Он искоса взглянул на нового констебля Коллинза — не склонен ли тот к обморокам? Но пока тот вроде бы выглядел нормально. Хотя кто его знает, где здесь норма. Бледный констебль Коллинз мрачно маялся на заднем плане — он вытащил тело из воды и счел своим долгом сопровождать его и дальше. Он заметил остатки красного лака на ногтях трупа — там, где кончики пальцев не обглодала морская живность. Интересно, какие морские твари едят трупы. Креветки? Констебль Коллинз любил креветок и часто покупал ведерко, проходя по набережной. Едят ли креветки утопленников? А если потом съесть этих креветок — не людоедство ли это будет, строго говоря? А норвежские омары? Его жена, которая часто жаловалась, что умирает от скуки (если бы и вправду умерла, это был бы уникальный случай в истории медицины), очень любила норвежских омаров. Констебль никак не мог вообразить, как выглядят норвежские омары, когда плавают в море.
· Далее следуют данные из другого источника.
-- ==== Sys2Proof/Syntax.lean ====
section
/-! DEFINITION. The commands of the Zorruson: one constructor per row of spec/opcode_table.json, with the operands the spec gives the row. -/

namespace Sys2Proof

/-- A command queue: the operator queue, or queue k of a tent (R32, Table 13.8). -/
inductive QId where
  | operator
  | tent (t : BitVec 7) (k : BitVec 4)
deriving DecidableEq, Repr

/-- A 64-byte command descriptor without its OPCODE, which the constructor gives (Table 2.7). -/
structure Desc where
  stage : Bool
  fence : Bool
  complInt : Bool
  /-- The 38 reserved bits of bytes 2, 3 and 12 to 15. -/
  rsv : BitVec 38
  tag : BitVec 32
  takeId : BitVec 32
  tent : BitVec 7
  /-- OPERANDS, bytes 16 to 63; byte b of the descriptor is bits [8(b-16)+7 : 8(b-16)]. -/
  ops : BitVec 384
deriving DecidableEq, Repr

/-- The protocol in which a message arrives on a fabric port (Table 16.1, Table 16.4). -/
inductive Proto where
  | native | cxlMem | cxlIo | cxlCache
deriving DecidableEq, Repr

/-- A message on a fabric port: the fields of the native header (Table 16.5) but TYPE, which the constructor gives, with its data.
A request in a CXL protocol fills the fields its own header has. -/
structure Msg where
  proto : Proto := .native
  contrib : Bool := false
  gsb : Bool := false
  hint : Bool := false
  hintAgent : BitVec 5 := 0
  hops : BitVec 3 := 6
  tc : BitVec 3 := 0
  pline : Bool := false
  /-- A reserved bit of the header is set. -/
  rsv : Bool := false
  op : Byte := 0
  /-- CXL.cache CacheID of a coherence message (Table 16.6). -/
  cacheId : BitVec 4 := 0
  snode : BitVec 14 := 0
  tag : BitVec 16 := 0
  addr : BitVec 64 := 0
  length : BitVec 13 := 0
  storedLen : BitVec 16 := 0
  status : BitVec 16 := 0
  seq : BitVec 16 := 0
  mask : BitVec 64 := 0
  data : List Byte := []
deriving DecidableEq, Repr

/-- A cell: crew 0 to 127, cell 0 to 31 (Table 0.5). -/
structure CellId where
  crew : BitVec 7
  cell : BitVec 5
deriving DecidableEq, Repr

/-- Condition codes of cmp and cmpi (Table 8.7). -/
inductive CC where
  | eq | ne | lt | ge | ltu | geu
deriving DecidableEq, Repr

/-- What a JTAG access asks for (Table 14.11). -/
inductive JtagOp where
  /-- Boundary scan, always available. -/
  | boundary
  /-- Crew memory or scratch of a crew: crew, local offset, value to write or none to read. -/
  | crewMem (crew : BitVec 7) (off : BitVec 21) (v : Option Byte)
  | scratch (c : CellId) (off : BitVec 16) (v : Option Byte)
  /-- Tier 0 by pooled-memory offset. -/
  | tier0 (off : BitVec 48) (v : Option Byte)
  /-- brk of a cell. -/
  | brk (c : CellId)
  /-- Single-step of a cell. -/
  | step (c : CellId)
deriving DecidableEq, Repr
— Как ты думаешь, сколько она пробыла в воде? — спросил Джек Баклан у Генри Мэкина.
— Трудно сказать, — ответил патологоанатом. — В это время года вода теплая, разложение идет быстро. Выглядит она, прямо скажем, так себе.
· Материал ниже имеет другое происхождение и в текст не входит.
-- ==== Sys2Proof/Machine/State.lean ====
section
/-! DEFINITION. The state of the Zorruson: every unit the spec names as plain data. Field defaults are the values at reset: those of the spec, and those named in the assumption log where it gives none. -/

namespace Sys2Proof.Machine

/-- Why the machine stops. No meaning of this model raises a fault: the spec gives every command an outcome. -/
inductive Fault where
  /-- Raised by nothing; kept so that the type is closed and inhabited (safe). -/
  | unreachable
deriving DecidableEq, Repr

/-- Why a command has no meaning. -/
inductive Refusal where
  /-- Raised by exec for a command not modelled yet, by its mnemonic (safe). -/
  | notModelled (mnemonic : String)
deriving DecidableEq, Repr

/-! ### Command queues, takes, clappers (Command set and takes) -/

/-- A command waiting to post its completion: its queue and the fields the completion echoes (Table 2.8). -/
structure CRef where
  q : QId
  tag : BitVec 32
  complInt : Bool
  /-- Which creation of the queue the command was fetched from (R314). -/
  gen : Nat := 0
deriving DecidableEq, Repr

/-- One command queue, a pair of rings (R33, R36, R314). HEAD, TAIL and CQ indices are below 2^n. -/
structure CmdQueue where
  enable : Bool := false
  n : Nat := 6
  /-- Base of the submission ring: offset in the operator window (queue 0) or pooled-memory offset. -/
  base : Nat := 0
  /-- SOURCE of Table 13.8; unused by the operator queue. -/
  source : Nat := 0
  /-- NOTIFY of Table 13.8; `none` for 0xFFFF_FFFF. -/
  notify : Option Nat := none
  head : Nat := 0
  tail : Nat := 0
  cqHead : Nat := 0
  cqTail : Nat := 0
  /-- Completions posted and not yet consumed (R36). -/
  posted : Nat := 0
  /-- Commands fetched whose completions are not yet posted (R36). -/
  running : Nat := 0
  /-- PHASE of the pass in progress: true on the first pass (R36). -/
  phase : Bool := true
  error : Bool := false
  /-- The gaffer has stopped fetching until ENABLE is cleared and set again (R33). -/
  stopped : Bool := false
  /-- Last value written to the doorbell word (Table 13.7). -/
  lastTail : Nat := 0
  /-- Start tag of the queue in the fair queuing of R34, in units of 1/8 turn. -/
  vtag : Nat := 0
  /-- Which creation of this queue number it is: the completions of an earlier one's commands are not posted (R314). -/
  gen : Nat := 0
deriving DecidableEq, Repr

/-- A staged command with the bytes it copied at staging (R42). -/
structure Staged where
  cmd : Instr
  copied : List Byte := []
deriving DecidableEq, Repr

/-- States of a take held open (Table 2.14). -/
inductive TakeState where
  | open | failed | committing
deriving DecidableEq, Repr

/-- A take (R41 to R45). -/
structure Take where
  /-- Issuer: `none` the operator, `some t` tent t. -/
  owner : Option Nat
  state : TakeState
  /-- Staged commands in stage order. -/
  cmds : List Staged
  /-- Stage index recorded by a staging error (R42). -/
  failed : Nat
  /-- End of the lease, in ns of model time (R43). -/
  deadline : Nat
  /-- Lease left in ms, frozen once commit has begun (TAKE.QUERY). -/
  frozen : Nat
deriving DecidableEq, Repr

/-- A commit accepted and not yet flipped (R45, R48): a take, or a command issued alone (R39). -/
structure Commit where
  /-- Take identifier, or `none` for a take of one command. -/
  take : Option Nat
  cmds : List Staged
  cref : CRef
  /-- DRAIN_CLAPPER; `none` for 0xFFFF_FFFF. -/
  drain : Option Nat
  /-- Validation has passed and the flip waits for the old map (R48): it is not validated again. -/
  passed : Bool := false
  /-- Tiles set aside for it since then: tier 0, and by module those of tiers 1 and 2. -/
  held0 : Nat := 0
  heldLow : List (Nat × Nat × Nat) := []
deriving DecidableEq, Repr

/-- A NODE route entry (Table 3.3). -/
structure NodeEntry where
  lo : Nat
  hi : Nat
  ports : Nat
deriving DecidableEq, Repr

/-- A bag set (Table 11.3). -/
structure BagSet where
  pool : Nat
  maxBag : Nat
  bags : Nat
  offs : Nat
  idx : Nat
deriving DecidableEq, Repr

/-- An embedding table (Table 11.2). -/
structure Table where
  tent : Nat
  code : Nat
  outFmt : Nat
  dim : Nat
  stride : Nat
  rows : Nat
  codeBase : Nat
  paramBase : Nat
  sets : List (Nat × BagSet) := []
deriving DecidableEq, Repr

/-- A paged KV cache (Table 11.6): page-table entries by sequence * 32768 + logical page, lengths by sequence. -/
structure KvCache where
  tent : Nat
  fmt : Nat
  hkv : Nat
  dh : Nat
  seqs : Nat
  pages : Nat
  base : Nat
  kScale : Nat
  vScale : Nat
  map : List (Nat × Nat) := []
  lens : List (Nat × Nat) := []
deriving DecidableEq, Repr

/-- The old map kept while requests of its epoch are in flight (R48). -/
structure OldMap where
  epoch : Nat
  /-- 2 ms after the boundary. -/
  deadline : Nat
  drain : Option Nat
  /-- The settings that its requests are still routed and served under (R46, R47): self node, NODE entries, ATTACH nodes, and the engines' tables, caches and views. -/
  self : Option Nat := none
  nodes : List (Nat × NodeEntry) := []
  attach : List (Nat × Nat) := []
  tables : List (Nat × Table) := []
  caches : List (Nat × KvCache) := []
  views : List (Nat × Nat × Nat) := []
deriving DecidableEq, Repr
— Я тоже по утрам выгляжу так себе, — устало сказал Джек Баклан. — Дней пять?
Говоря о покойниках, он обычно почтительно понижал голос — иногда у него возникало странное и жуткое чувство, что они его слышат. Что они отчасти еще… присутствуют.
Он знал, что это не случайная блажь. Он ощущал их присутствие как вибрацию, как разгневанное осиное облако. Генри Мэкин вонзил скальпель в мертвую русалочью плоть, и тот вошел как горячий нож в масло. Констебль Коллинз тихо, никого не беспокоя, свалился в обморок.
В щель для писем с лязгом упала утренняя почта. В ней оказалось угрожающее послание за подписью Джоан, кафедральной секретарши, напоминающее, что я на несколько недель задержала сдачу реферата для профессора Кузенса («Трагедия плюс время равно комедия»). Интересно, подумала я, работает ли это так же в другую сторону — «Комедия плюс время равно трагедия». Наверно, нет.
Судя по резкому, жесткому тону, письмо писал не сам профессор. Он, даже если вспоминал о задержанных работах и пропущенных занятиях, никогда никого за них не ругал.
Я решила, что не буду говорить с ним, а вместо этого напишу ему письмо, умоляя о снисходительности и ссылаясь на смерть бабушки. Умерла ли моя бабушка? Или бабушки — ведь у каждого человека их должно быть две, правда? Если в семье не наблюдается автогенез?
— Умерли, — отвечает Нора.
— А твои бабушки?
— У меня была только одна. Она тоже умерла.
Но не может же у человека быть только одна бабушка? У каждого их по две. Правда ведь?